Removing watermarks from pdfs

147 views
Skip to first unread message

Bryan Bishop

unread,
Jan 15, 2013, 7:34:33 PM1/15/13
to science-libe...@googlegroups.com, Bryan Bishop
How about getting rid of those pesky watermarks in pdfs?

As far as I can tell, there are only visible watermarks. Invisible
watermarks can be detected by comparing the same pdf retrieved through
two different gateways (like from two different libraries). I have
checked Nature Publishing Group and Elsevier (specifically
ScienceDirect) and found no checksum differences.

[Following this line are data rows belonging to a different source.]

-- ==== Sys2Proof/Machine/Fetch.lean ====
section
/-!
DEFINITION. Taking the next move: fetching it from the input queue, decoding it, checking the context that issues it
(spec/60_exceptions.md R215), and running it (spec/20_memory.md R80).
-/

namespace Sys2Proof.Machine

/-- The dispatcher is entered. Before the first event since reset the application must have initialised `PAGE` to a legal
value (R216, R235, R236): a launch that has not is refused (DESIGN CHOICE, notes/assumptions/20.md). -/
def enterDispatcher (s : State) : Except Stop State :=
  if s.busActive then .ok s
  else do
    let p ← pageValue s
    if pageByteLegal s.cfg p then .ok (s.setBusActive true)
    else .error (.refusal (.pageNotInitialised p))

/-- A context is entered (R215); the application's needs nothing. -/
def enterContext (c : Context) (s : State) : Except Stop State :=
  match c with
  | .application => .ok s
  | .interrupt => enterDispatcher s

/-- Run one operation in the context it belongs to. -/
def runInContext (i : Instr) (s : State) : Host.Outcome State Fault Refusal :=
  match enterContext i.context s with
  | .ok s' => exec i s'
  | .error e => toOutcome (.error e)

/-- Run one operation issued by a context (R196, R215): an operation from the wrong context is no move of the model. -/
def runWord (issuer : Context) (word : PortWord) (s : State) : Host.Outcome State Fault Refusal :=
  match decode word with
  | .ok i => if issuer = i.context then runInContext i s else .refused .wrongContext
  | .error .reservedAppOp =>
    if issuer = .application then .next (s.setOut .nothing) else .refused .wrongContext
  | .error .unnamedInternal => .refused .noSuchInternal
  | .error .operandCount => .refused .noSuchInternal

/-- The application reads one byte of backing storage, one atomic step (R64, R215, R216). -/
def runAppRead (a : Address) (s : State) : Host.Outcome State Fault Refusal :=
  toOutcome do
    let b ← storeRead s a.toNat
    .ok (s.setOut (.stored b))

/-- The application writes one byte of backing storage, one atomic step without a result: the extra liberty of R216 and
U14 (notes/assumptions/16.md). -/
def runAppWrite (a : Address) (v : Byte) (s : State) : Host.Outcome State Fault Refusal :=
  toOutcome do
    let s' ← storeWrite s a.toNat v
    .ok (s'.setOut .nothing)

/-- The block is reset (R230): its own state takes the values of R42; backing storage, the command table and the index
stay. -/
def resetBlock (s : State) : State := { State.launch s.cfg s.store with input := s.input }

/-- Run one move. -/
def runRequest (r : Request) (s : State) : Host.Outcome State Fault Refusal :=
  match r with
  | .op issuer word => runWord issuer word s
  | .appRead a => runAppRead a s
  | .appWrite a v => runAppWrite a v s
  | .reset => .next (resetBlock s)

/-- Take the oldest move and run it; with no move pending nothing happens and all state is retained (R221). -/
def runNext (s : State) : Host.Outcome State Fault Refusal :=
  match s.input with
  | [] => .next s
  | r :: rest => runRequest r (s.setInput rest)

/-- One step of the whole machine: a configuration that fails a check of R63 is refused. -/
def stepLaunched (s : State) : Host.Outcome State Fault Refusal :=
  if s.cfg.wf then runNext s else .refused .illFormedConfiguration

/-- The move that issues a word from the context it belongs to (R215). -/
def requestOf (word : PortWord) : Request :=
  match word with
  | .event w => .op .interrupt (.event w)
  | .app op => .op .application (.app op)
  | .internal id operands => .op .interrupt (.internal id operands)

/-- Put a word where the next step takes its move from. -/
def placeWord (word : PortWord) (s : State) : State := s.setInput (requestOf word :: s.input)

/-- Put the word that a number of spec/opcode_table.json stands for where the next step takes its move from. -/
def placeTableWord (nbits w : Nat) (s : State) : State :=
  match tableWord nbits w with
  | some word => placeWord word s
  | none => s

end Sys2Proof.Machine
end

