-- ==== Sys2Proof/Machine/Core.lean ====
section
/-!
DEFINITION. The machine behind Host/Core.lean.
-/

def Sys2Proof.core : Host.Core :=
  { State := Sys2Proof.Machine.State, Fault := Sys2Proof.Machine.Fault,
    Refusal := Sys2Proof.Machine.Refusal, step := Sys2Proof.Machine.step,
    reset := Sys2Proof.Machine.State.reset }
end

But there are some culprits out there that do some nasty things to documents:

* lines of text added to the document containing an ip address,
timestamp, university name, etc. (IEEE Xplore)

* entire pages added to documents with tracking information (Wiley? I
can't remember exactly.)

* possibly some might be using CVE-2010-0188 to phone home to
publishers. PDF supports javascript and flash and other terrible
things, so it would be interesting to check if any publishers have
attempted to use these vulnerabilities to their advantage.

* there might be "hidden" information inside a pdf that changes when
you download a document, but so far no evidence of this has been found
(so I don't believe it's likely, but it's worth keeping in mind).

I think it would be useful to work on some ways to remove watermarks
from pdfs. I am aware of largely two types of pdfs that publishers
distribute. One is the feared "collection of images", which may or may
not have extra images slapped on with ip address information. The
second is a pdf with actual selectable text. The first type, with just
images everywhere, can be de-watermarked by just drawing images over
the offensive text. The second type requires some other creative
thinking, maybe just a collection of regular expressions.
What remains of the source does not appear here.